*** Opening of Extracted entries ***

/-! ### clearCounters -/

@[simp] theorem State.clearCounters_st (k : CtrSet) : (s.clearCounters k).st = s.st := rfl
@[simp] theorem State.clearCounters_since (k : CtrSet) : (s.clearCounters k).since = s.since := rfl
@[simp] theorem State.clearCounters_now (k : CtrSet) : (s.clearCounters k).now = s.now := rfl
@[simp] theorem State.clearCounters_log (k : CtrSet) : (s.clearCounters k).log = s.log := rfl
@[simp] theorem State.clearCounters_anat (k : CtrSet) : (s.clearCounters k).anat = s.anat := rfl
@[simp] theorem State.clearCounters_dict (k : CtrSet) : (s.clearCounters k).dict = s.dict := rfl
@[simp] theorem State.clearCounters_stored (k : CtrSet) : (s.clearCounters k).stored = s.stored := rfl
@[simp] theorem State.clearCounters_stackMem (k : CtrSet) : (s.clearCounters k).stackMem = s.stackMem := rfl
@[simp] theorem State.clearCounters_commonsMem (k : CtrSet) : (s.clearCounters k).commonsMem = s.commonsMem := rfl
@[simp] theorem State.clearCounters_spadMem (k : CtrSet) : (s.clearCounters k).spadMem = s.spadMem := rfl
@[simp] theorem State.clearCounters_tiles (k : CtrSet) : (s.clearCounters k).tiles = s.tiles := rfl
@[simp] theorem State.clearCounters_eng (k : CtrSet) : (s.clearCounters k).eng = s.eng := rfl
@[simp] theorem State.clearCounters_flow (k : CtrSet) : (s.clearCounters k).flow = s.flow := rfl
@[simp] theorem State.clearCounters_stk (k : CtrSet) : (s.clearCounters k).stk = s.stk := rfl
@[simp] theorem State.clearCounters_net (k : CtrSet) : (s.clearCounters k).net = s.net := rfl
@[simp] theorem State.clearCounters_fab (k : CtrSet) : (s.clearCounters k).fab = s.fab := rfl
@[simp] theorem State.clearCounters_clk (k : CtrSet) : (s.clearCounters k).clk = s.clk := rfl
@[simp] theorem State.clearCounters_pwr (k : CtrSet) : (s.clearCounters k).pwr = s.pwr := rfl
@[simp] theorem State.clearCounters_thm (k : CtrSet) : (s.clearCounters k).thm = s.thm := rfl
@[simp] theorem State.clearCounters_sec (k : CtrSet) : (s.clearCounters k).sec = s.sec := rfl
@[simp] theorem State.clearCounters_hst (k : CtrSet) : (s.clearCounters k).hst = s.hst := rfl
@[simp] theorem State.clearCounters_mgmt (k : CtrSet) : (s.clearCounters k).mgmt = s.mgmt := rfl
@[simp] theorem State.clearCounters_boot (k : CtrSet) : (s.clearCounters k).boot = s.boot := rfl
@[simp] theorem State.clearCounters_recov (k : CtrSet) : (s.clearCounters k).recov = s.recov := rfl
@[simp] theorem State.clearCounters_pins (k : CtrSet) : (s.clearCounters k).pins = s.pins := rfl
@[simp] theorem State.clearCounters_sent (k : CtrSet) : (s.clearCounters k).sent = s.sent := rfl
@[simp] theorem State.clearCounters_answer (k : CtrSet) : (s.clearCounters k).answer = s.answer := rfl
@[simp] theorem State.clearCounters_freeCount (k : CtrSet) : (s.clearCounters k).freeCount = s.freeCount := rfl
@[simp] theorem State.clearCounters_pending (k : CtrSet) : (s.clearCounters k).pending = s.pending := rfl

*** Close of Extracted entries ***
*** Opening of Extracted entries ***

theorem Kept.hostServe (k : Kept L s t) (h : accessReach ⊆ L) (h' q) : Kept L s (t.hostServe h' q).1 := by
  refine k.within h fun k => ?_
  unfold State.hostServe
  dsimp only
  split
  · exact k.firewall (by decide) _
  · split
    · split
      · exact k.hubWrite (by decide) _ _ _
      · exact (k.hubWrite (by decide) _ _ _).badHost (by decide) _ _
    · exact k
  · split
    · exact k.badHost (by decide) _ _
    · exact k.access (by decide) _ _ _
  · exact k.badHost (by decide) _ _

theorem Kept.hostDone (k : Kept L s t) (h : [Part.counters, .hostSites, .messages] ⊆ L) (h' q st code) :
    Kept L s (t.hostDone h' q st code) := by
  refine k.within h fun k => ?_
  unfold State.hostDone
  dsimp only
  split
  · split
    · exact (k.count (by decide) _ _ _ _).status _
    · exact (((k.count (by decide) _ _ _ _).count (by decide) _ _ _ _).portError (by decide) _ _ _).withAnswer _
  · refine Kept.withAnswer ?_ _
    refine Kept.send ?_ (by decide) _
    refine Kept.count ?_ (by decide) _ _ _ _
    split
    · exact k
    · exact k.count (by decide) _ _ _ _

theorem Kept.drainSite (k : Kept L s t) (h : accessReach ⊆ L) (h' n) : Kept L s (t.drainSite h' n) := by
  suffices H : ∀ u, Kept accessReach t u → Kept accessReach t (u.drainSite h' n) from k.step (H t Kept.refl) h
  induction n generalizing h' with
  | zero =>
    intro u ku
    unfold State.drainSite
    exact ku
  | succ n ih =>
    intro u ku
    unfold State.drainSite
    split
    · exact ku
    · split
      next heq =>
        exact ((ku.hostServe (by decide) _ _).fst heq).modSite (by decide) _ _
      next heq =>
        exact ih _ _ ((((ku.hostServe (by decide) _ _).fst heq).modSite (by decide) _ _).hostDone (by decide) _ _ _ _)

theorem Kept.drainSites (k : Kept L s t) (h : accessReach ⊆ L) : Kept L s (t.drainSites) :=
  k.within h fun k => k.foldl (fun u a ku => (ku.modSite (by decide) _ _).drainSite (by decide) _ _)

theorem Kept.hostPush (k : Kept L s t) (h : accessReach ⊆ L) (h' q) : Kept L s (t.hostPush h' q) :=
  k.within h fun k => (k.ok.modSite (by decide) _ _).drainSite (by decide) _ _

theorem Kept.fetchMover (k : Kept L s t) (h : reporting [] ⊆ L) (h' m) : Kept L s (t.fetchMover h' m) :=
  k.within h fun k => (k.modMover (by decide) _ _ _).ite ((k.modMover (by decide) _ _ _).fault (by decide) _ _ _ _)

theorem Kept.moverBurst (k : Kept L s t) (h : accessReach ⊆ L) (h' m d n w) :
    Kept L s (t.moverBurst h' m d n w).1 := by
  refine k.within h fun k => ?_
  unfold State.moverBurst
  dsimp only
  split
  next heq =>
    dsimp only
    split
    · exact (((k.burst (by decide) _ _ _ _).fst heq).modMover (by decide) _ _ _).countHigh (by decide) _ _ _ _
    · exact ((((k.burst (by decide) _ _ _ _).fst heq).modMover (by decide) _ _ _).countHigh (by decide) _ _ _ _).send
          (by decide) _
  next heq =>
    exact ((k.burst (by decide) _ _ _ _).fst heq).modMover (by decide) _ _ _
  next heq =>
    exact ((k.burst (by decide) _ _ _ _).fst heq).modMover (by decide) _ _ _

*** Close of Extracted entries ***
*** Opening of Extracted entries ***

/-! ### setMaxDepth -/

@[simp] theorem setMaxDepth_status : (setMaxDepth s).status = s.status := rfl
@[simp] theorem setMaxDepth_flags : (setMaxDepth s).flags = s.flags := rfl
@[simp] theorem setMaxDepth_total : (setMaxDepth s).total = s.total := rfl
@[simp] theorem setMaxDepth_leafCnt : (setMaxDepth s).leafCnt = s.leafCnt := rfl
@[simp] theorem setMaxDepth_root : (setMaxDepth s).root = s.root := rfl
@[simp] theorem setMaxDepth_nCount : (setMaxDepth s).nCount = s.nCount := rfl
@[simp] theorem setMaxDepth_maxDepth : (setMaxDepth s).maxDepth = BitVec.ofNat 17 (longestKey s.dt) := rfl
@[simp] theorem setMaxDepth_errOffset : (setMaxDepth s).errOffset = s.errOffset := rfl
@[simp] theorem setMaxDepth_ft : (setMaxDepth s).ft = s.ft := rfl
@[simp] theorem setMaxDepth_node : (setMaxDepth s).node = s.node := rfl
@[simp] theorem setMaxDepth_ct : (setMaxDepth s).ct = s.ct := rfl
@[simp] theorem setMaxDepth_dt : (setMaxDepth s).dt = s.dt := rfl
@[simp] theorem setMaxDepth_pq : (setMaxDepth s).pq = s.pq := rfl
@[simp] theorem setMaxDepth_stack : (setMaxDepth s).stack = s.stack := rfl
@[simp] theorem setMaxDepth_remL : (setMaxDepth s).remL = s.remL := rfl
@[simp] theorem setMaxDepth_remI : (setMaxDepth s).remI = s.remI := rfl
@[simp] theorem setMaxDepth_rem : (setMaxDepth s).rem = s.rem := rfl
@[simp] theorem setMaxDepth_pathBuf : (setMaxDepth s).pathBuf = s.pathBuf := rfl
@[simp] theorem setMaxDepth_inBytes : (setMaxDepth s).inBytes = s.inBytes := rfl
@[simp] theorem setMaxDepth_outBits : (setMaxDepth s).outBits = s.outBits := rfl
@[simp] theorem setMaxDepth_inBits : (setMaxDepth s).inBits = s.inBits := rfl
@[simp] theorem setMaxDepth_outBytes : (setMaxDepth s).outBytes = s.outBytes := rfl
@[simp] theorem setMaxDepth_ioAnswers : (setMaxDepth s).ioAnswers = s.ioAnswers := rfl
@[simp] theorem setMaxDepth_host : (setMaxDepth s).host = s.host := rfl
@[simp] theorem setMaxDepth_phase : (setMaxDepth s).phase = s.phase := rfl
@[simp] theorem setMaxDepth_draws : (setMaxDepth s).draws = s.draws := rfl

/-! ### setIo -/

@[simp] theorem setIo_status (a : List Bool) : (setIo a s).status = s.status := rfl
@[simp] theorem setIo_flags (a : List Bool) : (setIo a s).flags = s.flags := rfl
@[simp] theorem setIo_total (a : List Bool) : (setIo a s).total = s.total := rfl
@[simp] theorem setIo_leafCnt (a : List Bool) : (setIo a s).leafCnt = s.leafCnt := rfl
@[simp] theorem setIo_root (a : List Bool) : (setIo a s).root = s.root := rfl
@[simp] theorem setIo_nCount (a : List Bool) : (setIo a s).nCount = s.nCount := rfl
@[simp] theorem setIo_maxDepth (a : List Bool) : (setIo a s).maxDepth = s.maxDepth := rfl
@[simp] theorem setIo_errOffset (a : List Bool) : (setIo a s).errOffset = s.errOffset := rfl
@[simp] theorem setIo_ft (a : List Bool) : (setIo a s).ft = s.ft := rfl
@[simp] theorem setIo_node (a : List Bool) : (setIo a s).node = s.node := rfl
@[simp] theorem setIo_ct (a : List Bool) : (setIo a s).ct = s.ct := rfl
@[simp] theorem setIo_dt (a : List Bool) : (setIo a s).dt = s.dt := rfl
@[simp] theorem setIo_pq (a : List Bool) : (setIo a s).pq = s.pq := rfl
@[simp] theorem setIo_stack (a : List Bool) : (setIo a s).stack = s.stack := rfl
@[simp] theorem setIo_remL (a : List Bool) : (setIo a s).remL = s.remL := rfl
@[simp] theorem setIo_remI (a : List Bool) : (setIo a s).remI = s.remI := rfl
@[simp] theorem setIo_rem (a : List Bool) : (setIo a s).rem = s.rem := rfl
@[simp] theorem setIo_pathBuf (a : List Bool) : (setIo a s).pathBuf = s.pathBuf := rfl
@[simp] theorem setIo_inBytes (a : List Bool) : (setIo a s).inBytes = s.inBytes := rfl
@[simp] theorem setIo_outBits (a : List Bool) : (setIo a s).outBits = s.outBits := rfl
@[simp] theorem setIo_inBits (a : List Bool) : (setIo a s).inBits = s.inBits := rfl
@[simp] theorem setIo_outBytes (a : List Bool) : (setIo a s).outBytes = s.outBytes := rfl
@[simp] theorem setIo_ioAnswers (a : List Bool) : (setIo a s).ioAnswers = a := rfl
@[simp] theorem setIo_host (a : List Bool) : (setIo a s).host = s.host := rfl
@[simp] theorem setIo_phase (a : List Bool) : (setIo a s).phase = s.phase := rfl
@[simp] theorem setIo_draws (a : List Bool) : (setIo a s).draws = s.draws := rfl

*** Close of Extracted entries ***

Task directions ::
Above are the records; repeat exactly the lines from the one holding "### clearCounters -/" down to the one holding "s.spadMem := rfl", end lines included.

Solution for this problem ::
/-! ### clearCounters -/

@[simp] theorem State.clearCounters_st (k : CtrSet) : (s.clearCounters k).st = s.st := rfl
@[simp] theorem State.clearCounters_since (k : CtrSet) : (s.clearCounters k).since = s.since := rfl
@[simp] theorem State.clearCounters_now (k : CtrSet) : (s.clearCounters k).now = s.now := rfl
@[simp] theorem State.clearCounters_log (k : CtrSet) : (s.clearCounters k).log = s.log := rfl
@[simp] theorem State.clearCounters_anat (k : CtrSet) : (s.clearCounters k).anat = s.anat := rfl
@[simp] theorem State.clearCounters_dict (k : CtrSet) : (s.clearCounters k).dict = s.dict := rfl
@[simp] theorem State.clearCounters_stored (k : CtrSet) : (s.clearCounters k).stored = s.stored := rfl
@[simp] theorem State.clearCounters_stackMem (k : CtrSet) : (s.clearCounters k).stackMem = s.stackMem := rfl
@[simp] theorem State.clearCounters_commonsMem (k : CtrSet) : (s.clearCounters k).commonsMem = s.commonsMem := rfl
@[simp] theorem State.clearCounters_spadMem (k : CtrSet) : (s.clearCounters k).spadMem = s.spadMem := rfl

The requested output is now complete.